В некоторых районах Африки правящие круги также нарушили негласную имперскую сделку. Вернувшиеся солдаты не получали пенсий, работы или признания, которые должны были заслужить своей службой рядом с другими имперскими подданными. В Сенегале язык гражданства выражал эти претензии к государству, и Блез Диагне использовал эти настроения для создания политической машины в Сенегале среди гражданских избирателей. Французское правительство отреагировало на это тем, что, с одной стороны, успешно пыталось кооптировать Дьянье, а с другой - дистанцировалось от идеала гражданства. Вместо того чтобы превозносить свою роль в "цивилизации" африканцев и воспитании элиты, Франция сделала акцент на традиционном характере африканского общества и центральном месте вождей. В британской Африке политика работы через вождей и продвижения постепенных изменений в рамках африканских "племен" была возведена в 1920-х годах в ранг имперской доктрины - "непрямого правления".
И французское, и британское правительства рассматривали возможность проведения экономической политики под названием "развитие" (или mise-en-valeur, как называли ее французы), но отказались от любой систематической программы в этом направлении. Они отказались от старого колониального принципа, согласно которому средства метрополии не должны использоваться для улучшения условий в колониях, как потому, что не хотели тратить деньги, так и потому, что боялись нарушить тонкие механизмы, в соответствии с которыми функционировали колонии.
Децентрализованный характер колониального правления в Африке не позволил политическим активистам выйти за рамки местных идиом и локальных сетей, как это было в Индии, где индийская гражданская служба, индийские железные дороги и другие общеиндийские институты служили объединяющими структурами (глава 10). В таких странах, как Кения, Сенегал и Золотой Берег, происходили политические вспышки (карта 13.2), но на какое-то время колониальным режимам в Африке удалось загнать джинна имперского гражданства, которого они сами вызвали во время Великой войны, обратно в бутылку колониальной администрации.
Но брожение в мире империй не утихало. Резня в Амритсаре и ее последствия, восстание в Ирландии, бунты и восстания в Палестине, Сирии и Ираке подняли градус напряженности. Из многих колоний продолжали поступать петиции и призывы к конституционной реформе. Эти требования находили отклик в самой Европе, в коммунистических партиях, в религиозных и гуманитарных кругах, среди интеллектуалов, симпатизирующих африканским или азиатским культурам, и в цепях активистов со всех уголков империи, которые встречались друг с другом в имперских столицах, таких как Лондон и Париж.

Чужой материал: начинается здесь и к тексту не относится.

-- ==== Sys2Proof/Machine/State.lean ====
section
/-! DEFINITION. The state of one Track (10_state.md R20), the program memory it fetches from
(20_memory.md R50, R51), the events of its current call (60_exceptions.md R204), and the state after
reset (70_reset_and_hazards.md R230). -/

namespace Sys2Proof.Machine

/-- What the machine hands to its host (60_exceptions.md R204). -/
inductive Event where
  | halt
  | syscall (code : Word)
  | instrument (index : Byte)
  | play (note : Byte)
  deriving DecidableEq, Repr

/-- Program memory: byte cells in rising address order, none equal to what an unlisted address reads
as (`Memory.wf`, Machine/Ops.lean). -/
abbrev Memory := List Host.Cell

/-- The fifteen fields of 10_state.md R20; `cursor` is the program counter `pc`, `register` is `x[0]`,
`accumulator` is the condition flag `acc`. -/
structure Track where
  /-- Where the program begins in the buffer; immutable after construction (R30). -/
  base : Word
  /-- Offset from `base` of the next instruction to fetch (R24). -/
  cursor : Word
  /-- Calls left to be throttled (R32). -/
  tickCounter : Word
  /-- The one saved jump target (R34). -/
  sectionAnchor : Word
  /-- The general register (R21, R22). -/
  register : Byte
  /-- The result of the last comparison (R27). -/
  accumulator : Bool
  /-- Latch of the last instrument index (R36). -/
  instrument : Byte
  /-- Latch of the last note (R37). -/
  note : Byte
  /-- Latch of the last syscall code (R35). -/
  syscallCode : Word
  /-- Reload value of `tickCounter` (R31). -/
  tickRate : Word
  /-- Active phases left to be skipped (R33). -/
  waitCounter : Word
  /-- Sticky; set by `HALT`, cleared by reset (R28). -/
  halted : Bool
  /-- Set by `SYSCALL` (R29). -/
  syscallPulse : Bool
  /-- Set by `INSTRUMENT` and `INSTRUMENTSET` (R29). -/
  instrumentPulse : Bool
  /-- Set by `PLAY`, `PLAYSET` and the bare note (R29). -/
  playPulse : Bool
  deriving DecidableEq, Repr

/-- A Track with what its steps read and produce. `pmem` is a parameter of every step, not part of the
Track (20_memory.md R50); `events` is the event list of the current dispatch call, oldest first
(60_exceptions.md R204). -/
structure State extends Track where
  pmem : Memory
  events : List Event
  deriving DecidableEq, Repr

/-- The machine has no fault: every condition that would be one elsewhere has a defined outcome
(60_exceptions.md R200, 40_dispatch.md R116). No constructor, so no one can raise one. -/
inductive Fault where
  deriving DecidableEq, Repr

/-- Reasons to have no move. None is raised by `step` or by a meaning of an instruction. -/
inductive Refusal where
  /-- Raised by an arm of `exec` whose instruction has no meaning yet; none is left. Safe. -/
  | notModelled (mnemonic : String)
  /-- Raised by Machine/Variants.lean only, under `REG_ARITH = unmasked`: `INSTRUMENTSET` or `PLAYSET`
  with the register outside 0 to 255 (43_register.md R160, decision D13). Safe. -/
  | registerOutOfRange
  /-- Raised by Machine/Variants.lean only, under a fetch limit: a fetch at or above `BUF_LEN`
  (20_memory.md R51, 93_implementation_defined.md U3). Safe. -/
  | fetchBeyondImage
  /-- Raised by Machine/Variants.lean only, under `wrapRefused`: a fetch whose address would pass the
  last one (93_implementation_defined.md U11, decision D3). Safe. -/
  | fetchWraps
  /-- Raised by Machine/Transactions.lean only: a host request names a Track that was never
  constructed (60_exceptions.md R208 has no such transaction). Safe. -/
  | noSuchTrack
  deriving DecidableEq, Repr

/-- The state record with `base` as given and every other field at its default
(70_reset_and_hazards.md R230, R231). -/
def Track.ofDefaults (d : Defaults) (base : Word) : Track where
  base := base
  cursor := d.cursor
  tickCounter := d.tickCounter
  sectionAnchor := d.sectionAnchor
  register := d.register
  accumulator := d.accumulator
  instrument := d.instrument
  note := d.note
  syscallCode := d.syscallCode
  tickRate := d.tickRate
  waitCounter := d.waitCounter
  halted := d.halted
  syscallPulse := d.syscallPulse
  instrumentPulse := d.instrumentPulse
  playPulse := d.playPulse

/-- The machine right after reset: a Track constructed at base 0 (notes/assumptions/5.md) over a memory
in which nothing is listed (notes/assumptions/2.md), with no event handed over yet. -/
def State.reset : State where
  toTrack := Track.ofDefaults Config.hardware.defaults 0
  pmem := []
  events := []

end Sys2Proof.Machine
end

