-- ==== Sys2Proof/Machine/Operands.lean ====
section
/-! DEFINITION. The operand forms. The only addressing mode is the immediate that is part of the
instruction (20_memory.md R57); `x[0]` is implied. -/

namespace Sys2Proof.Machine

/-- `MemRead(addr, 2)`: little-endian, the second address wrapping (20_memory.md R54). -/
def Memory.read16 (m : Memory) (a : Word) : Word := wordOfBytes (m.read a) (m.read (a + 1))

/-- `imm8` of the instruction at the cursor (30_encoding.md R73). -/
def State.imm8 (s : State) : Byte := s.codeByte 1

/-- `imm16` of the instruction at the cursor (30_encoding.md R74). -/
def State.imm16 (s : State) : Word := s.pmem.read16 (s.codeAddr 1)

/-- `zext_16` (00_scope.md R7, 30_encoding.md R73). -/
def zext16 (b : Byte) : Word := b.setWidth 16

/-- The instruction at the cursor. The decoder ignores the bytes the format does not have, so reading
all three is unobservable (20_memory.md R54, R58; notes/assumptions/13.md). -/
def State.fetch (s : State) : Instr := decode (s.codeByte 0) (s.codeByte 1) (s.codeByte 2)

end Sys2Proof.Machine
end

Некоторые чиновники осознали, что протесты, забастовки, бунты и другие "беспорядки" 1930-х годов были не просто местными событиями, а сигнализировали о проблемах в масштабах империи, особенно после волны забастовок в британской Вест-Индии в 1935-38 годах и в нескольких городах и шахтерских поселках в Африке в 1935-1940 годах. В 1940 году британское правительство решило использовать средства метрополии на программы "развития и благосостояния", призванные улучшить социальное обслуживание колониальных рабочих и стимулировать долгосрочный рост с явной целью повышения уровня жизни населения в колониях. Индийский национальный конгресс оказывал давление на Британию, требуя принять политику развития Индии. Но только после Второй мировой войны начался приток значительных средств для финансирования улучшений (глава 13).